Hi I have a simple Windows server, not an AD just using as a file server. When connecting via AFP the mounted share will periodically disconnect without warning from the Mac. If i attempt to use SMB then I get the -36 error. I have applied the nsmb.conf fix described at Apples support pages, but this has not helped. What else can i try to get either AFP to be stable, or to get SMB to allow connections..

Thanks

Malcolml


----------



## Giaguara (Apr 7, 2008)

Finder's implementation of smb is "special", if it has to be expressed in a politically correct way.

Does the share name or the mount path contain a "-" (hyphen) in it? This is one of the examples Finder does not deal with, and it has been a "feature" since at least 10.1. so only 5 years... Change the share name if you have access to it, or use other methods.

One thing that MAY work, but I consider a poor practice, is to make a nsmb.conf as in http://www.macosx.com/forums/networking-compatibility/52386-smb-shares-tiger.html. This is what Apple suggests as a solution to the Finder -36 error when  connecting to smb shares. This will make all smb passwords be sent in cleartext so it may not be a useful tip for many environments. 

http://macosx.com/forums/mac-os-x-s...mb-error-36-always-finder-terminal-works.html has a lot more of this error...

*Finder* gets this error -36, but the underlying smbclient is not affected by it. So even when your share name contains a hyphen, and is nested 12 folders deep in the path, smbclient does not get this error. So if you have ever used Terminal, consider *smbclient ipaddress/sharename -W workgroupname -U username* as the best way.

This error is just one of the reasons I wish they rewrote Finder from scratch.

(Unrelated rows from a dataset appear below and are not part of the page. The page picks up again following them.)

theorem execArbAdvance_kept {m : Nat} {s₀ : State} (x0 : Ini) (x1 : Word) {x2 : State}
    (h : Kept m s₀ x2) (hm : Sub 0xc6800020010 m) : KeptO m s₀ (execArbAdvance x0 x1 x2) := by
  unfold execArbAdvance
  try dsimp only
  with_reducible repeat' first
    | assumption
    | apply KeptO.next
    | apply State.onWrite_kept
    | apply State.arbWrite_kept
    | (apply Sub.of hm; decide)
    | (apply InPg.at (InPg.memC (Sub.bit hm (by decide))) (by first | decide | assumption | (dsimp only; decide)))
    | intro _ _

theorem execMemBootSel_kept {m : Nat} {s₀ : State} (x0 : Ini) (x1 : Word) {x2 : State}
    (h : Kept m s₀ x2) (hm : Sub 0x4c6800020010 m) : KeptO m s₀ (execMemBootSel x0 x1 x2) := by
  unfold execMemBootSel
  try dsimp only
  with_reducible repeat' first
    | assumption
    | apply KeptO.next
    | apply State.onWrite_kept
    | apply State.bootSelWrite_kept
    | (apply Sub.of hm; decide)
    | (apply InPg.at (InPg.memC (Sub.bit hm (by decide))) (by first | decide | assumption | (dsimp only; decide)))
    | intro _ _

theorem execAttReq_kept {m : Nat} {s₀ : State} (x0 : Ini) (x1 : Word) {x2 : State}
    (h : Kept m s₀ x2) (hm : Sub 0x404000020010 m) : KeptO m s₀ (execAttReq x0 x1 x2) := by
  unfold execAttReq
  try dsimp only
  with_reducible repeat' first
    | assumption
    | apply KeptO.next
    | apply State.onWrite_kept
    | apply State.attWrite_kept
    | (apply Sub.of hm; decide)
    | (apply InPg.at (InPg.memC (Sub.bit hm (by decide))) (by first | decide | assumption | (dsimp only; decide)))
    | intro _ _

theorem execAttDone_kept {m : Nat} {s₀ : State} (x0 : Fin 2001) {x1 : State}
    (h : Kept m s₀ x1) (hm : Sub 0x1da00000001a m) : KeptO m s₀ (execAttDone x0 x1) := by
  have hp : InPg m memC := InPg.memC (Sub.bit hm (by decide))
  unfold execAttDone
  refine KeptO.next (Kept.ite h ?_)
  extract_lets s2 rep ws s1
  have k2 : Kept m s₀ s2 := State.advance_kept _ h (Sub.of hm (by decide))
  clear_value s2
  have k1 : Kept m s₀ s1 := by
    refine Kept.foldl_mem k2 _ _ fun y b hb hy => ?_
    have := List.mem_range.1 hb
    exact State.wr_kept _ _ hy (Sub.of hm (by decide)) (by rw [Nat.add_assoc]; exact hp.at (by omega))
  clear_value s1
  exact State.irq_kept _ _ (State.psB_kept _ _ _ k1 (Sub.of hm (by decide)) hp) (Sub.of hm (by decide)) hp

theorem execDbgChallenge_kept {m : Nat} {s₀ : State} (x0 : Ini) {x1 : State}
    (h : Kept m s₀ x1) (hm : Sub 0xc05000000010 m) : KeptO m s₀ (execDbgChallenge x0 x1) := by
  unfold execDbgChallenge
  try dsimp only
  with_reducible repeat' first
    | assumption
    | apply KeptO.next
    | apply Kept.ite
    | apply State.readReg_kept
    | apply State.refuseChal_kept
    | apply State.drawChal_kept
    | (apply Sub.of hm; decide)
    | split

theorem execDbgSubmit_kept {m : Nat} {s₀ : State} (x0 : Ini) (x1 : Word) {x2 : State}
    (h : Kept m s₀ x2) (hm : Sub 0x404000020010 m) : KeptO m s₀ (execDbgSubmit x0 x1 x2) := by
  unfold execDbgSubmit
  try dsimp only
  with_reducible repeat' first
    | assumption
    | apply KeptO.next
    | apply State.onWrite_kept
    | apply State.dbgSubmit_kept
    | (apply Sub.of hm; decide)
    | (apply InPg.at (InPg.memC (Sub.bit hm (by decide))) (by first | decide | assumption | (dsimp only; decide)))
    | intro _ _

theorem State.dbgResult_kept {m : Nat} {s₀ : State} {x0 : State}
    (h : Kept m s₀ x0) (hm : Sub 0x4c2000000010 m) : Kept m s₀ (State.dbgResult x0) := by
  unfold State.dbgResult
  try dsimp only
  with_reducible repeat' first
    | assumption
    | apply Kept.ite
    | apply State.memShow_kept
    | apply State.p_kept
    | apply State.irq_kept
    | (apply Sub.of hm; decide)
    | (apply Sub.bit hm; decide)
    | (apply InPg.at (InPg.memC (Sub.bit hm (by decide))) (by first | decide | assumption | (dsimp only; decide)))
    | apply InPg.memC (Sub.bit hm (by decide))
    | (fail_if_no_progress apply Kept.set_memc)
    | (fail_if_no_progress apply Kept.mk')

theorem execDbgResult_kept {m : Nat} {s₀ : State} (x0 : Fin 2000) (x1 : Fin 101) {x2 : State}
    (h : Kept m s₀ x2) (hm : Sub 0x5da00000001a m) : KeptO m s₀ (execDbgResult x0 x1 x2) := by
  unfold execDbgResult
  exact KeptO.next (Kept.ite h (State.dbgResult_kept (State.advance_kept _ h (Sub.of hm (by decide))) (Sub.of hm (by decide))))

theorem execDbgLockoutEnd_kept {m : Nat} {s₀ : State} {x0 : State}
    (h : Kept m s₀ x0) (hm : Sub 0x5da00000000a m) : KeptO m s₀ (execDbgLockoutEnd x0) := by
  unfold execDbgLockoutEnd
  refine KeptO.next ?_
  split
  · exact h
  · extract_lets s1
    have k1 : Kept m s₀ s1 := State.advanceTo_kept _ h (Sub.of hm (by decide))
    clear_value s1
    exact Kept.set_memc k1 (Sub.bit hm (by decide)) _

theorem execJtagInstruction_kept {m : Nat} {s₀ : State} (x0 : JtagIr) {x1 : State}
    (h : Kept m s₀ x1) (hm : Sub 0xc00000000000 m) : KeptO m s₀ (execJtagInstruction x0 x1) := by
  unfold execJtagInstruction
  refine KeptO.next ?_
  extract_lets f
  have hf : ∀ y i o b, Kept m s₀ y → Kept m s₀ (f y i o b) := fun y i o b hy => Kept.set_memc hy (Sub.bit hm (by decide)) _
  clear_value f
  cases x0 <;> dsimp only
  case samplePreload => exact State.drew_kept _ (hf _ _ _ _ h) (Sub.of hm (by decide))
  all_goals first | exact hf _ _ _ _ h | exact Kept.ite (hf _ _ _ _ h) (hf _ _ _ _ h)

theorem execLinkChange_kept {m : Nat} {s₀ : State} (x0 : Fin 2) (x1 : Bool) (x2 : Bool) {x3 : State}
    (h : Kept m s₀ x3) (hm : Sub 0x1e200001000c m) : KeptO m s₀ (execLinkChange x0 x1 x2 x3) := by
  unfold execLinkChange
  try dsimp only
  with_reducible repeat' first
    | assumption
    | apply KeptO.next
    | apply Kept.ite
    | apply State.setLink_kept
    | apply State.psB_kept
    | (apply Sub.of hm; decide)
    | apply InPg.bniP _ (Sub.bit hm (by decide))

It's a 100% Finder issue, and it has been there since the day Mac OS X Finder could deal with smb communication, and all this time smbclient as the background service has been working correctly.

http://docs.info.apple.com/article.html?artnum=106471


----------



## malcolml (Apr 7, 2008)

The share is on a D: untitled partition, and has been made using the top level as all items on this drive need to be accessed from the Mac. What i don't get is after applying the apple nsmb.conf fix, i still cannot access the share and continue to get the error, with the consol logs still reporting that there has been a failure at login.

I could try AFP, but this seem unstable as this disconnects from the Mac for no reason.


----------



## Giaguara (Apr 8, 2008)

Does smbclient from terminal work for you?


----------



## malcolml (Apr 8, 2008)

I have not tried this yet, will give this a try otherwise i am considering installing DAVE from Thursby on the Mac to overcome the problem.

Thanks for the help


----------